On-premises to cloud migration projects are complex. The upheaval often requires intense reengineering of processes and applications, taking into consideration a company’s budget, employee knowledge and timeline. The IBM CIO Sales Incentive Systems (SIS) team embarked on a journey to do just that.
The SIS team manages the systems that pay commissions to IBM sales professionals, which involves a lot of moving parts and working with vast quantities of data. The team oversees high-stakes data input covering financial data, employee data and commission payment data from 103 countries.
“The SIS team’s mission is to pay IBM’s sales teams accurately, on time and securely,” explains Andrew Baines, Leader, CIO Sales Incentive Systems at IBM. “We have very rigorous financial and payroll-driven deadlines, and we must maintain accuracy.”

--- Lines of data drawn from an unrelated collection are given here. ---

-- ==== Sys2Proof/Machine/Package.lean ====
section
/-! DEFINITION. The package: bring-up of the federation ports, and a follower's rejoin (R28, R30, R233 to R235). Choices marked in
the log: DEDUCED 99; DESIGN CHOICE 100. -/

namespace Sys2Proof.Machine

/-- The federation key: a leader draws it once, a follower takes the leader's (R233, R235). -/
def takeFedKey (key : Key) (b : Block) : Block :=
  let (d, b1) := draw 256 b
  if b.regs.leader && b.fab.fedKey.isNone then setFab (fun x => { x with fedKey := some d }) b1
  else if b.regs.leader then b else setFab (fun x => { x with fedKey := some key }) b

/-- The device of a die, beside this one's own. -/
def learnDie (die : Nat) (device : BitVec 128) (b : Block) : Block :=
  setFab (fun x => { x with dies := amSet die device (amSet b.regs.dieIndex b.regs.deviceId x.dies) }) b

/-- A follower takes the leader's slot assignments and binding counts, and destroys its skeins that the leader's list does not name (R30,
R235, R289). -/
def joinPackage (list : List (Nat × Option Nat)) (binds : List (Nat × Nat)) (b : Block) : Block :=
  if b.regs.leader then b
  else
    let gone := (b.skeins.filter fun e => !list.any fun x => x.1 == e.1).map (·.1)
    let b := gone.foldl (fun b n => destroyNow [] n b) b
    let b := list.foldl (fun b e => modSkein e.1 (fun s => if s.slot.isSome && e.2.isSome then { s with slot := e.2 } else s) b) b
    setFab (fun x => { x with pkgBinds := binds }) b

/-- The federation ports that reach a die in one hop (R233). -/
def hopPorts (die : Nat) (b : Block) : List (Nat × Nat) :=
  let me := b.regs.dieIndex
  if b.regs.pkgDies = 2 then [(28, die), (29, die)]
  else [(28, (me + 1) % b.regs.pkgDies), (29, (me + b.regs.pkgDies - 1) % b.regs.pkgDies)].filter fun e => e.2 == die

/-- A federation port opens under the keys of its two directions (R234). -/
def openHop (rands : BitVec 512) (b : Block) (e : Nat × Nat) : Block :=
  let f := b.fab.fedKey.getD 0
  let me := b.regs.dieIndex
  let p : FedPort :=
    { isOpen := true, die := e.2, tx := { key := fedKeyOf f me e.2 (e.1 - 28) 0 rands, num := 1 },
      rx := { key := fedKeyOf f e.2 me (if b.regs.pkgDies = 2 then e.1 - 28 else 29 - e.1) 0 rands }, lastRx := b.tick, loss := lossTicks b }
  setFab (fun x => { x with fed := amSet e.1 p x.fed }) b

/-- A die of the package that a bring-up may reach, while this one is in service: between followers only once the leader's key is here
(R28), and not once a transition has closed the ports (R358). -/
def bringsUp (die : Nat) (b : Block) : Bool :=
  decide (2 ≤ b.regs.pkgDies) && die != b.regs.dieIndex && decide (die < b.regs.pkgDies) && inService b &&
    (b.regs.leader || die == 0 || b.fab.fedKey.isSome) &&
    !(b.dst.lc.any (·.erased)) && !(b.dst.resetDue.any fun r => r.2 == 4)

/-- The messages of a bring-up that this die sends: its device ID and signed exchange, and as the leader F wrapped with the skein list, the
slot assignments and the binding counts (R235). -/
def sendBringup (die : Nat) (rands : BitVec 512) (b : Block) : Block :=
  let lead := b.regs.leader
  emit (.bringup die b.regs.deviceId (Config.fedExchange die rands) (if lead then Config.fedWrap (b.fab.fedKey.getD 0) rands else [])
    (if lead then b.skeins.map (·.1) else []) (if lead then b.skeins.filterMap fun e => e.2.slot.map fun s => (e.1, s) else [])
    (if lead then b.fab.pkgBinds else [])) b

/-- The exchange of a bring-up succeeds: a leader draws and sends F; a follower takes from the leader its key, its lists and the slots
(R28, R235). -/
def joinDie (die : Nat) (device : BitVec 128) (key : Key) (rands : BitVec 512) (list : List (Nat × Option Nat))
    (binds : List (Nat × Nat)) (b : Block) : Block :=
  let b := learnDie die device b
  let b := if b.regs.leader then takeFedKey key b
    else if die = 0 then joinPackage list binds (takeFedKey key b) else b
  (hopPorts die b).foldl (openHop rands) (sendBringup die rands b)

/-- FEDERATION_BRINGUP (R28, R30, R233, R235): one hop of the exchange ends. -/
def doBringup (die : Nat) (device : BitVec 128) (sigOk : Bool) (key : Key) (rands : BitVec 512) (list : List (Nat × Option Nat))
    (binds : List (Nat × Nat)) (b : Block) : Block :=
  if !bringsUp die b then b
  else if !sigOk || !b.fab.binding.contains device then
    raiseViews { cls := 3 } (setRegs (fun r => { r with fedStatus := setBits r.fedStatus 3 3 1 }) b)
  else
    let b := joinDie die device key rands list binds b
    pumpOut (fedStatusSync (setRegs (fun r => { r with fedStatus := setBits r.fedStatus 0 0 1 }) b))

def execFederationBringup (die : BitVec 2) (device : BitVec 128) (sigOk : Bool) (key : Key) (rands : BitVec 512)
    (skeinList : List (Nat × Option Nat)) (binds : List (Nat × Nat)) (s : State) : Out :=
  onFab (doBringup die.toNat device sigOk key rands skeinList binds) s

end Sys2Proof.Machine
end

Charges dropped by as much as USD 200,000 per month
Effort spent running jobs and platform maintenance is now >50% less
The infrastructure SIS was running its environment on consisted of large multi-technology on-premises hardware installations out of Dallas, Texas, and Boulder, Colorado. The team recently found that its traditional batch architecture and ever-increasing workload couldn’t keep pace with business needs. It would require a new platform that could match up to the on-premises hardware, sustain the large volumes and high processing demands of large batches of data and not buckle under the load. Difficulties also unfolded when finding and hiring the right skilled developers to maintain the prior systems.
“When we were hosted on premises, we had the parallelism we wanted, but it was getting expensive. It was a vertically-scaled environment and required significant downtimes for maintenance,” says Kapil Jadon, IBM CIO Sales and Marketing Platform Leader. “Whenever our load increased, we had to take outages to scale our resources vertically and that was unacceptable. With the number of tight deadlines that we have for our application, it was always a showstopper for us.”
With so much data to store, transform and manage, the SIS team began researching how to reengineer its solution to be more event-driven. As a result, the group evaluated the opportunity to iteratively replace the system and move to IBM Cloud®. SIS was prepared to do a lot of heavy lifting as moving the existing workload to a cloud environment would be no simple task. With increasing business need, there would be a need to engineer a scalable, industrial-strength solution with capabilities greater than the traditional solution, coupled with the need to run the application on a hybrid platform on its way to the cloud.
One of the goals was to create a platform that would enable developers to work with data across environments seamlessly. The SIS team had large traditional batch applications that needed to be reengineered over time, so the new solution needed a scalable hybrid cloud platform.
After searching for a database to fit the needs of such an ideal system, Jadon and his team took matters into their own hands. With extensive experience with IBM’s offerings, the team came up with a plan to create a platform using multiple IBM components: the IBM® Db2® pureScale® and IBM Cloud® Object Storage solutions.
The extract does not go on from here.